** WHAT YOU ARE ASKED TO DO **
Locate, in the data below, the line that contains "def clampShift (x" and the line that contains "let s := s.each live"; reproduce exactly those two lines and every line between them, nothing more.

** DATA EXCERPTS **
···

/-- An answer to a FLUSH of a fence (R293): its status is the first non-OK one, or OK. -/
def State.fenceAnswer (s : State) (i : IniPort) (f : FenceRun) (p : Packet) : State :=
  let st := if f.status = 0 then p.status else f.status
  let left := match f.left.find? fun d : BitVec 10 × BitVec 2 => d.1 = p.src with
    | some d => f.left.erase d
    | none => f.left.tail
  if left.isEmpty then s.endFence i f st
  else
    let v := s.ini i
    s.setIni i { v with fences := v.fences.map fun g => if g.tag = f.tag then { g with left := left, status := st } else g }

/-- NOC_RESPONSE (R295, R296, R298, R299): a response reaches its initiator and is matched by its tag. A late one is
discarded; a quay discards what it owes to a stall drained by force (R255, R266). -/
def execNocResponse (i : IniPort) (p : Packet) (s : State) : Out :=
  let s := s.unsend (.port (BitVec.ofNat 10 (iniPort i))) p
  let b := iniBlock i
  let v := s.ini i
  match v.out.find? fun o : Outstanding => o.tag = p.tag with
  | some o =>
    let p : Packet := if dataGood p then p else { p with status := 6, opcode := 8, data := [] }
    let s := s.when p.synth fun s =>
      (s.count (NOC_INI_SYN.v b)).iniLast i p.status.toNat p.tag.toNat o.dest.toNat o.addr.toNat
    let d := s.port o.dest.toNat
    let s := s.when (d.accepted.any fun q => q.src = p.dest && q.tag = p.tag) fun s =>
      s.setPort o.dest.toNat { d with accepted := d.accepted.filter fun q => !(q.src = p.dest && q.tag = p.tag) }
    let v := { v with out := v.out.erase o }
    (match i with
    | .quay q =>
      let u := s.quay q
      if u.owed.contains p.tag then
        .next (((s.setQuay q { u with owed := u.owed.erase p.tag }).setIni i v).count (QUAY_DISC.v q))
      else .next ((s.setIni i v).handOver i o.op o.addr.toNat p)
    | _ => .next ((s.setIni i v).handOver i o.op o.addr.toNat p))
  | none =>
    match v.fences.find? fun f : FenceRun => f.tag = p.tag with
    | some f =>
      let s := s.when p.synth fun s => (s.count (NOC_INI_SYN.v b)).iniLast i p.status.toNat p.tag.toNat p.src.toNat 0
      .next (s.fenceAnswer i f p)
    | none =>
      if v.dead.contains p.tag then
        let s := (s.setIni i { v with dead := v.dead.erase p.tag }).count (NOC_INI_LATE.v b)
        .next (s.raise (iniPage i) (iniEvt i 2) INFO 0x0912 0 p.src.toNat)
      else .next s

/-- INITIATOR_TIMEOUT (R297): a request or fence is answered TIMEOUT by its initiator, and its tag is kept back. -/
def execInitiatorTimeout (i : IniPort) (tag : BitVec 12) (s : State) : Out :=
  let v := s.ini i
  let b := iniBlock i
  match v.out.find? fun o : Outstanding => o.tag = tag with
  | some o =>
    let s := (s.setIni i { v with out := v.out.erase o, dead := v.dead ++ [tag] }).count (NOC_INI_TMOCNT.v b)
    let s := s.raise (iniPage i) (iniEvt i 0) CONTAINED 0x0910 o.addr.toNat o.dest.toNat
    .next (s.ownResponse i o.op tag 5 0x0910 o.dest.toNat o.addr.toNat)
  | none =>
    match v.fences.find? fun f : FenceRun => f.tag = tag with
    | none => .next s
    | some f =>
      let d := match f.left with
        | [] => 0
        | e :: _ => e.1.toNat
      let s := (s.setIni i { v with dead := v.dead ++ [tag] }).count (NOC_INI_TMOCNT.v b)
      let s := s.raise (iniPage i) (iniEvt i 0) CONTAINED 0x0910 0 d
      .next ((s.iniLast i 5 tag.toNat d 0).endFence i f (if f.status = 0 then 5 else f.status))

/-- TAG_RELEASE (R298). -/
def execTagRelease (i : IniPort) (tag : BitVec 12) (s : State) : Out :=
  let v := s.ini i
  .next (s.setIni i { v with dead := v.dead.filter fun t => t ≠ tag })

/-- NOTICE_RECEIVED (R300, R401): a NOTICE is counted and recorded, and for a core's store it is a bus error. -/
def execNoticeReceived (i : IniPort) (p : Packet) (s : State) : Out :=
  let s := s.unsend (.port (BitVec.ofNat 10 (iniPort i))) p
  let a := p.addr.toNat
  let s := (s.count (NOC_INI_PDROP.v (iniBlock i))).iniLast i p.status.toNat p.tag.toNat p.src.toNat a
  match i with
  | .ccA => .next (s.busError (coreOfTag false p.tag) a p.status.toNat)
  | .ccB => .next (s.busError (coreOfTag true p.tag) a p.status.toNat)
  | .ts => .next (s.dispatchDropped p.tag.toNat a)
  | _ => .next s

/-! ### Closing ports -/

/-- PORT_CLOSED (R305, R336, R339): a CLOSING port whose work is finished enters CLOSED, and a controller behind it goes
on to OFF or to SELF_REFRESH. -/
def execPortClosed (port : BitVec 10) (s : State) : Out :=
  let n := port.toNat
  if s.portState n = 1 && s.targetIdle n && s.ownIdle n then
    match portDmc n with
    | none => .next (s.setPortState n 2)
    | some d => if s.dmcIdle d then .next ((s.setPortState n 2).dmcClosed d) else .next s
  else .next s

/-- PORT_FORCE_CLOSE (R305): at close_us the port answers what is open and drops what is not taken, with one entry; a
stall drain has its own limit. -/
def execPortForceClose (port : BitVec 10) (s : State) : Out :=
  let n := port.toNat
  let i := portRouter n
  let v := s.port n
  if s.portState n ≠ 1 || v.drain then .next s else
  let asked := v.accepted.length + v.flushes.length + (match portQuay n with
    | some q => (s.quay q).given.length
    | none => 0) + (match portDmc n with
    | some d => (s.dmc d).runs.length + (s.dmc d).wrns.length
    | none => 0)
  let writes := (s.untaken n).length
  let s := ((s.forceTarget n).count (NOC_RTR_FORCED.v i)).raise (pageNOC i) 8 CONTAINED 0x0909 asked writes
  match portDmc n with
  | none => .next (s.when (s.ownIdle n) fun s => s.setPortState n 2)
  | some d => .next (((s.dmcForce d).setPortState n 2).dmcClosed d)

/-- QUAY_TARGET_RESPONSE (R295): the fabric's answer to a target request, TARGET_ERR with QTR_ERR; an answer after a
forced drain is discarded and counted (R255, R266). -/
def execQuayTargetResponse (q : Fin 120) (tag : BitVec 8) (err : Bool) (data : List Line) (s : State) : Out :=
  let u := s.quay q
  match u.given.find? fun g : BitVec 8 × Packet => g.1 = tag with
  | some g =>
    let s := s.setQuay q { u with given := u.given.erase g }
    .next (s.answerFrom (quayPort q) g.2 (if err then 1 else 0) (if err || g.2.opcode = 1 then [] else data) false 0)
  | none =>
    if u.discard.contains tag then
      .next ((s.setQuay q { u with discard := u.discard.erase tag }).count (QUAY_DISC.v q))
    else .next s
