-- ==== Sys2Proof/Machine/PowerOps.lean ====
section
/-! DEFINITION. The thermal sensors, the throttle, the ageing monitors and the margin planner as operations (R500 to
R510, R513). -/

namespace Sys2Proof.Machine

open Reg

/-! ### Sensors and limits (R500, R503, R504) -/

/-- The power domain that a sensor or a pair of monitor places lies in, by the sensor's number; none where it is one that
stays powered (R498, R500, R505). -/
def sensorDom (n : Nat) : Option Nat :=
  if n < 16 then some (regionDom (12 * (5 * (n / 4) + 2) + 3 * (n % 4) + 1))
  else if n = 18 then some 0x130
  else none

/-- Whether a domain has power (R497). -/
def State.domPowered (s : State) (d : Nat) : Bool := decide (s.get (PWR_DOM.state d) < 2)

/-- Whether a fabric sensor's region has been OPEN for 1 ms (R500). -/
def State.openLong (s : State) (n : Nat) : Bool :=
  if n < 16 then
    match s.pwr.openAt.get (fun _ => none) (12 * (5 * (n / 4) + 2) + 3 * (n % 4) + 1) with
    | none => true
    | some t => decide (t + 1600000 ≤ s.now)
  else true

/-- Whether a sensor takes part: neither stale nor faulty (R500). -/
def State.sensorValid (s : State) (n : Nat) : Bool := !s.is (THM_SENS.stale n) && !s.is (THM_SENS.fault n)

/-- The hottest valid sensor in units of 0.125 °C, none where no sensor is valid (R502, R504). -/
def State.hottest (s : State) : Option Int :=
  (List.range 24).foldl (fun (b : Option Int) n =>
    if s.sensorValid n then
      let t := s.getS (THM_SENS.temp n)
      match b with
      | none => some t
      | some u => some (max t u)
    else b) none

/-- The throttle level as the three levels and the critical action give it (R502, R503, R504). -/
def State.levelNow (s : State) : Nat :=
  if s.pwr.crit || s.pwr.noValid then 15
  else max (s.get THM_STAT.thermal) (max (s.get THM_STAT.cap) (s.get THM_STAT.derating))

/-- The throttle takes the level; a change is an event (R502). -/
def State.applyLevel (s : State) : State :=
  let l := s.levelNow
  if s.get THM_STAT.L = l then s else (s.put THM_STAT.L l).raise pageTHM 3 INFO 0x1113 0 0

/-- Whether the throttle removes edge `i` of a run of 16 at level `l` (R501). -/
def edgeRemoved (l i : Nat) : Bool := decide ((i * l) % 16 < l)

/-- The warning and the critical limit, each with its hysteresis (R503). -/
def State.checkLimits (s : State) (hot : Int) : State :=
  let warn := 8 * s.getS THM_LIMIT.warn
  let crit := 8 * s.getS THM_LIMIT.crit
  let s := if s.pwr.warn then { s with pwr := { s.pwr with warn := decide (warn - 16 < hot) } }
    else if warn ≤ hot then ({ s with pwr := { s.pwr with warn := true } }.raise pageTHM 2 INFO 0x1112 0 0).alert 2
    else s
  if s.pwr.crit then { s with pwr := { s.pwr with crit := decide (crit - 40 < hot) } }
  else if crit ≤ hot then
    (({ s with pwr := { s.pwr with crit := true } }.raise pageTHM 1 CONTAINED 0x1111 0 0).alert 2).applyLevel
  else s

/-- What follows a reading: the hottest valid sensor and the limits, or the state in which no sensor is valid. -/
def State.afterReading (s : State) : State :=
  match s.hottest with
  | some hot =>
    let s := { s with pwr := { s.pwr with noValid := false } }
    (s.putS THM_STAT.hottest hot).checkLimits hot
  | none =>
    if s.pwr.noValid then s
    else ({ s with pwr := { s.pwr with noValid := true } }.raise pageTHM 5 CONTAINED 0x1115 0 0).applyLevel

/-- A reading of sensor `n` (R500): the sensor of a domain without power keeps its value and is stale; one that reads
outside −55 °C to +150 °C is faulty. -/
def State.readSensor (s : State) (n : Nat) (eighths : Int) : State :=
  let dark := match sensorDom n with
    | some d => !s.domPowered d
    | none => false
  if dark then (s.put (THM_SENS.stale n) 1).afterReading
  else
    let bad := decide (eighths < -440) || decide (1200 < eighths)
    let new := bad && !s.is (THM_SENS.fault n)
    let s := (s.putS (THM_SENS.temp n) (max (-2048) (min 2047 eighths))).putB (THM_SENS.fault n) bad
    let s := s.putB (THM_SENS.stale n) (!s.openLong n)
    (s.when new fun s => s.raise pageTHM 4 CONTAINED 0x1114 n 0).afterReading

/-! ### The throttle level (R502) -/

/-- The highest entry of the curve whose threshold does not exceed a temperature. -/
def State.curveEntry (s : State) (hot : Int) : Option Nat :=
  (List.range 16).foldl (fun (b : Option Nat) k =>
    if 8 * s.getS (THM_CURVE.threshold k) ≤ hot then some k else b) none

/-- The curve entry that acts: a rise at once, a fall 2 °C below the entry's threshold. -/
def State.thermalEntry (s : State) (hot : Int) : Option Nat :=
  match s.pwr.entry with
  | none => s.curveEntry hot
  | some k =>
    match s.curveEntry hot with
    | some j => if k ≤ j || hot ≤ 8 * s.getS (THM_CURVE.threshold k) - 16 then some j else some k
    | none => if hot ≤ 8 * s.getS (THM_CURVE.threshold k) - 16 then none else some k

/-- The thermal level. -/
def State.updateThermal (s : State) : State :=
  match s.hottest with
  | none => s.put THM_STAT.thermal 15
  | some hot =>
    let e := s.thermalEntry hot
    let l := match e with
      | some k => s.get (THM_CURVE.level k)
      | none => 0
    { s with pwr := { s.pwr with entry := e } }.put THM_STAT.thermal l

/-- A change of the cap level; a level above 0 is an event (R502, R513). -/
def State.setCap (s : State) (l : Nat) : State :=
  let was := s.get THM_STAT.cap
  (s.put THM_STAT.cap l).when (was = 0 && l ≠ 0) fun s => s.raise pagePWR 6 INFO 0x1107 0 0

/-- One read of the VCCINT power against the cap (R502). -/
def State.capRead (s : State) : State :=
  let cap := s.get PWR_CAP.watts
  if cap = 0 then s else
  let mw := s.get PWR_VCCINT.mv * s.get PWR_VCCINT.amps
  let level := s.get THM_STAT.cap
  if 1000 * cap < mw then
    let raise := decide (4 ≤ s.pwr.capOver)
    let s := { s with pwr := { s.pwr with capOver := min 4 (s.pwr.capOver + 1), capUnder := 0 } }
    if raise then s.setCap (min 15 (level + 1)) else s
  else if mw < 950 * cap then
    let n := s.pwr.capUnder + 1
    let s := { s with pwr := { s.pwr with capOver := 0, capUnder := if n = 10 then 0 else n } }
    if n = 10 then s.setCap (level - 1) else s
  else { s with pwr := { s.pwr with capOver := 0, capUnder := 0 } }

/-! ### The planner (R508, R509) -/

/-- `S`: the highest worst shift of the last 16 sweeps, or the seeded shift where it is larger. -/
def State.planShift (s : State) : Option Int :=
  s.age.worst.foldl (fun (b : Option Int) x => match b with
    | none => some x
    | some y => some (max x y)) s.age.seed

/-- The voltage of the first curve point whose limit is at or above `S`, else of point 31, in mV. -/
def State.curveMv (s : State) (shift : Int) : Nat :=
  s.get (AGE_CURVE.mv (((List.range 32).find? fun k : Nat =>
    decide (shift ≤ (s.get (AGE_CURVE.limit k) : Int))).getD 31))

/-- The temperature offset: of the first point whose bound is at or above the hottest valid sensor, else of point 15. -/
def State.tempMv (s : State) : Int :=
  let k := match s.hottest with
    | none => 15
    | some hot => ((List.range 16).find? fun k : Nat => decide (hot ≤ 8 * s.getS (AGE_TCORR.bound k))).getD 15
  s.getS (AGE_TCORR.mv k)

/-- The guard band in mV. -/
def State.guardMv (s : State) : Nat :=
  if s.is AGE_STAT.settled then s.get AGE_GUARD.settled else s.get AGE_GUARD.full

/-- The unclamped target in mV. -/
def State.rawTarget (s : State) (shift : Int) : Int := s.curveMv shift + s.tempMv + s.guardMv

/-- The clamp to 700 to 850 mV. -/
def clampMv (v : Int) : Nat := (max 700 (min 850 v)).toNat

/-- The step that an unclamped target needs, before the limit of 15 (R509). -/
def deratingNeed (v : Int) (mv : Nat) : Nat :=
  if v ≤ 850 then 0 else ((v - 850).toNat + mv - 1) / mv

/-- The derating step (R509, R513). -/
def State.derate (s : State) (v : Int) (mv : Nat) (shift : Int) : State :=
  let need := deratingNeed v (s.get AGE_CFG.derate_mv)
  let was := s.get AGE_STAT.derate
  let beyond := s.age.beyond
  let i1 := (shift % 2 ^ 64).toNat
  let s := { s with age := { s.age with beyond := decide (15 < need) } }.put AGE_STAT.derate (min need 15)
  let s := s.when (was = 0 && need ≠ 0) fun s => s.raise pageAGE 1 CONTAINED 0x1121 mv i1
  s.when (!beyond && decide (15 < need)) fun s => s.raise pageAGE 5 CONTAINED 0x1125 mv i1

/-- The request that AGE_STAT shows, with the margin; a change is an event (R508). -/
def State.showRequest (s : State) (mv : Nat) (shift : Int) : State :=
  let was := s.get AGE_STAT.request_mv
  let s := (s.put AGE_STAT.request_mv mv).put AGE_STAT.margin_mv (850 - mv)
  s.when (was ≠ mv) fun s => s.raise pageAGE 0 INFO 0x1120 mv (shift % 2 ^ 64).toNat

/-- The request of mode AUTO after a sweep's target, and whether a descent is under way: a rise at once; a fall of at
most 2 mV at each sweep after the one whose target lay at least 3 mV below the request. -/
def autoRequest (present : Option Nat) (descend : Bool) (v : Nat) : Nat × Bool :=
  match present with
  | none => (v, false)
  | some r =>
    if r ≤ v then (v, false)
    else if descend then
      let r' := max v (r - 2)
      (r', decide (r' ≠ v))
    else (r, decide (v + 3 ≤ r))

/-- VOUT_COMMAND's word for a request in mV: round(V × 2^−N) in ULINEAR16 (R510). -/
def voutWord (mv : Nat) (n : Int) : BitVec 16 :=
  BitVec.ofNat 16 ((2 * mv * 2 ^ (-n).toNat + 1000 * 2 ^ n.toNat) / (2000 * 2 ^ n.toNat))

/-- The planner's decision after a sweep (R508, R509). -/
def State.plan (s : State) : State :=
  let mode := s.get AGE_CFG.mode
  match s.planShift with
  | none => s
  | some shift =>
    if mode = 0 then s else
    let raw := s.rawTarget shift
    let v := clampMv raw
    let s :=
      if mode = 2 then
        match s.age.expo with
        | none => s
        | some n =>
          if s.age.stopped then s
          else
            let (r, d) := autoRequest s.age.sent s.age.descend v
            { s with age := { s.age with sent := some r, descend := d, vout := voutWord r n } }.showRequest r shift
      else s.showRequest v shift
    s.derate raw (s.get AGE_STAT.request_mv) shift

/-! ### A sweep (R505) -/

/-- The domain of a monitor, where it can close. -/
def monitorDom (m : Nat) : Option Nat :=
  if m < 480 then some (regionDom (m / 2)) else sensorDom (16 + (m - 480) / 4)

/-- Whether a sweep measures monitor `m`: its domain is OPEN. -/
def State.measures (s : State) (m : Nat) : Bool :=
  match monitorDom m with
  | none => true
  | some d => s.domOpen d

/-- The saturation at ±327.67 %. -/
def clampShift (x : Int) : Int := max (-32767) (min 32767 x)

/-- What no shift reads as. -/
def highDefault : Nat → Option Int := fun _ => none

/-- One measurement. -/
def State.measure (s : State) (m : Nat) (x : Int) : State :=
  let x := clampShift x
  let high := match s.age.highs.get highDefault m with
    | none => x
    | some y => max x y
  let s := (s.putS (AGE_MON.shift m) x).put (AGE_MON.stale m) 0
  { s with age := { s.age with highs := s.age.highs.set highDefault m (some high) } }

/-- The sweep's worst shift. -/
def worstOf : List Int → Option Int
  | [] => none
  | x :: xs => match worstOf xs with
    | none => some x
    | some y => some (max x y)

/-- The sweep is counted, and its worst shift recorded; the sixteenth settles the guard band (R508). -/
def State.countSweep (s : State) (worst : Option Int) : State :=
  let s := s.count AGE_SWEEPS.v
  let age := match worst with
    | none => s.age
    | some w => { s.age with worst := (w :: s.age.worst).take 16, most := match s.age.most with
        | none => some w
        | some x => some (max w x) }
  let s : State := { s with age := { age with asked := false } }
  if s.is AGE_STAT.settled || s.get AGE_SWEEPS.v < 16 then s
  else (s.put AGE_STAT.settled 1).raise pageAGE 2 INFO 0x1122 (s.get AGE_STAT.request_mv)
    (((s.planShift.getD 0) % 2 ^ 64).toNat)

/-- A sweep over the measured shifts: monitors in closed domains keep theirs and are stale. -/
def State.sweepOver (s : State) (shifts : List (Fin 512 × Int)) : State :=
  let s := s.each ((List.range 512).filter fun m : Nat => !s.measures m) fun s m => s.put (AGE_MON.stale m) 1
  let live := shifts.filter fun e : Fin 512 × Int => s.measures e.1.val
  let s := s.each live fun s e => s.measure e.1.val e.2
  (s.countSweep (worstOf (live.map fun e : Fin 512 × Int => clampShift e.2))).plan

/-! ### The summary (R506) -/

/-- A shift as the summary holds it: of a monitor that has never been measured, a free value. -/
def State.shiftBytes (s : State) (x : Option Int) : List Byte × State :=
  match x with
  | some v => (toBytes (v % 2 ^ 16).toNat 2, s)
  | none =>
    let got := s.fresh 16
    let b := got.1
    let s := got.2
    (toBytes b.toNat 2, s)

/-- The highest shifts of the monitors from `m` on. -/
def State.highBytes (s : State) (m : Nat) : Nat → List Byte × State
  | 0 => ([], s)
  | n + 1 =>
    let got := s.shiftBytes (s.age.highs.get highDefault m)
    let b := got.1
    let s := got.2
    let got := s.highBytes (m + 1) n
    let bs := got.1
    let s := got.2
    (b ++ bs, s)

/-- The 4,096 bytes of the summary. -/
def State.summaryBytes (s : State) (seq hours : Nat) : List Byte × State :=
  let got := s.shiftBytes s.age.most
  let top := got.1
  let s := got.2
  let got := s.highBytes 0 512
  let high := got.1
  let s := got.2
  let last := (List.range 512).flatMap fun m => toBytes (s.get (AGE_MON.shift m)) 2
  let body := toBytes 0x5A414745 4 ++ toBytes seq 4 ++ toBytes (s.getWide (DEV_SERIAL.off 0) 2) 8 ++ toBytes hours 4
    ++ top ++ toBytes (s.get AGE_STAT.request_mv) 2 ++ List.replicate 0x3E8 (0xFF : Byte) ++ high ++ last
    ++ List.replicate 0x3FC (0xFF : Byte)
  (body ++ toBytes (crc32 body) 4, s)

/-- An hour's summary is saved, or its page fails and is skipped. -/
def State.saveSummary (s : State) (ok : Bool) : State :=
  let n := s.get AGE_SUM_PAGES.v
  let hours := s.age.hours + 1
  let s : State := { s with age := { s.age with hours := hours } }
  if n < 2 then s else
  let a := s.get AGE_SUM_BASE.v * 4096 + 4096 * (s.age.page % n)
  let i0 := s.get AGE_STAT.request_mv
  let i1 := ((s.planShift.getD 0) % 2 ^ 64).toNat
  let next (s : State) : State := { s with age := { s.age with page := (s.age.page + 1) % n } }
  if ok then
    let seq := (s.age.seq + 1) % 2 ^ 32
    let got := s.summaryBytes seq hours
    let bs := got.1
    let s := got.2
    (next { s.flashStore a bs with age := { s.age with seq := seq } }).raise pageAGE 3 INFO 0x1123 i0 i1
  else (next (s.flashSpoil a 4096)).raise pageAGE 4 CONTAINED 0x1124 i0 i1

/-! ### PMBus (R510) -/

/-- A PMBus fault stops the planner. -/
def State.pmbusStop (s : State) : State :=
  if s.age.stopped then s
  else ({ s with age := { s.age with stopped := true } }.put AGE_STAT.pmb_fault 1).raise pagePWR 4 CONTAINED 0x1105 0 0

/-- `x` × 2^`n`, to the nearest. -/
def scaled (x : Nat) (n : Int) : Nat :=
  if 0 ≤ n then x * 2 ^ n.toNat else (x + 2 ^ ((-n).toNat - 1)) / 2 ^ (-n).toNat

/-- What a PMBus command that has succeeded tells. -/
def State.pmbusRead (s : State) (cmd : BitVec 8) (data : BitVec 16) : State :=
  if cmd = 0x20 then
    if bitsOf (BitVec.ofNat 32 data.toNat) 7 5 = 0 then
      { s with age := { s.age with expo := some (signed 5 data.toNat) } }
    else s.pmbusStop
  else if cmd = 0x8B then
    match s.age.expo with
    | some n => s.put PWR_VCCINT.mv (min 65535 (scaled (data.toNat * 1000) n))
    | none => s
  else if cmd = 0x8C then
    let amps := scaled (max 0 (signed 11 data.toNat)).toNat (signed 5 (data.toNat / 2048))
    (s.put PWR_VCCINT.amps (min 65535 amps)).capRead
  else s

/-- A transaction completes, or fails: the third failure stops the planner. -/
def State.pmbusDone (s : State) (cmd : BitVec 8) (ok : Bool) (data : BitVec 16) : State :=
  if ok then { s with age := { s.age with fails := 0 } }.pmbusRead cmd data
  else
    let n := s.age.fails + 1
    if n < 3 then { s with age := { s.age with fails := n } }
    else { s with age := { s.age with fails := 0 } }.pmbusStop

end Sys2Proof.Machine
end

···

** TASK SOLUTION **
def clampShift (x : Int) : Int := max (-32767) (min 32767 x)

/-- What no shift reads as. -/
def highDefault : Nat → Option Int := fun _ => none

/-- One measurement. -/
def State.measure (s : State) (m : Nat) (x : Int) : State :=
  let x := clampShift x
  let high := match s.age.highs.get highDefault m with
    | none => x
    | some y => max x y
  let s := (s.putS (AGE_MON.shift m) x).put (AGE_MON.stale m) 0
  { s with age := { s.age with highs := s.age.highs.set highDefault m (some high) } }

/-- The sweep's worst shift. -/
def worstOf : List Int → Option Int
  | [] => none
  | x :: xs => match worstOf xs with
    | none => some x
    | some y => some (max x y)

/-- The sweep is counted, and its worst shift recorded; the sixteenth settles the guard band (R508). -/
def State.countSweep (s : State) (worst : Option Int) : State :=
  let s := s.count AGE_SWEEPS.v
  let age := match worst with
    | none => s.age
    | some w => { s.age with worst := (w :: s.age.worst).take 16, most := match s.age.most with
        | none => some w
        | some x => some (max w x) }
  let s : State := { s with age := { age with asked := false } }
  if s.is AGE_STAT.settled || s.get AGE_SWEEPS.v < 16 then s
  else (s.put AGE_STAT.settled 1).raise pageAGE 2 INFO 0x1122 (s.get AGE_STAT.request_mv)
    (((s.planShift.getD 0) % 2 ^ 64).toNat)

/-- A sweep over the measured shifts: monitors in closed domains keep theirs and are stale. -/
def State.sweepOver (s : State) (shifts : List (Fin 512 × Int)) : State :=
  let s := s.each ((List.range 512).filter fun m : Nat => !s.measures m) fun s m => s.put (AGE_MON.stale m) 1
  let live := shifts.filter fun e : Fin 512 × Int => s.measures e.1.val
  let s := s.each live fun s e => s.measure e.1.val e.2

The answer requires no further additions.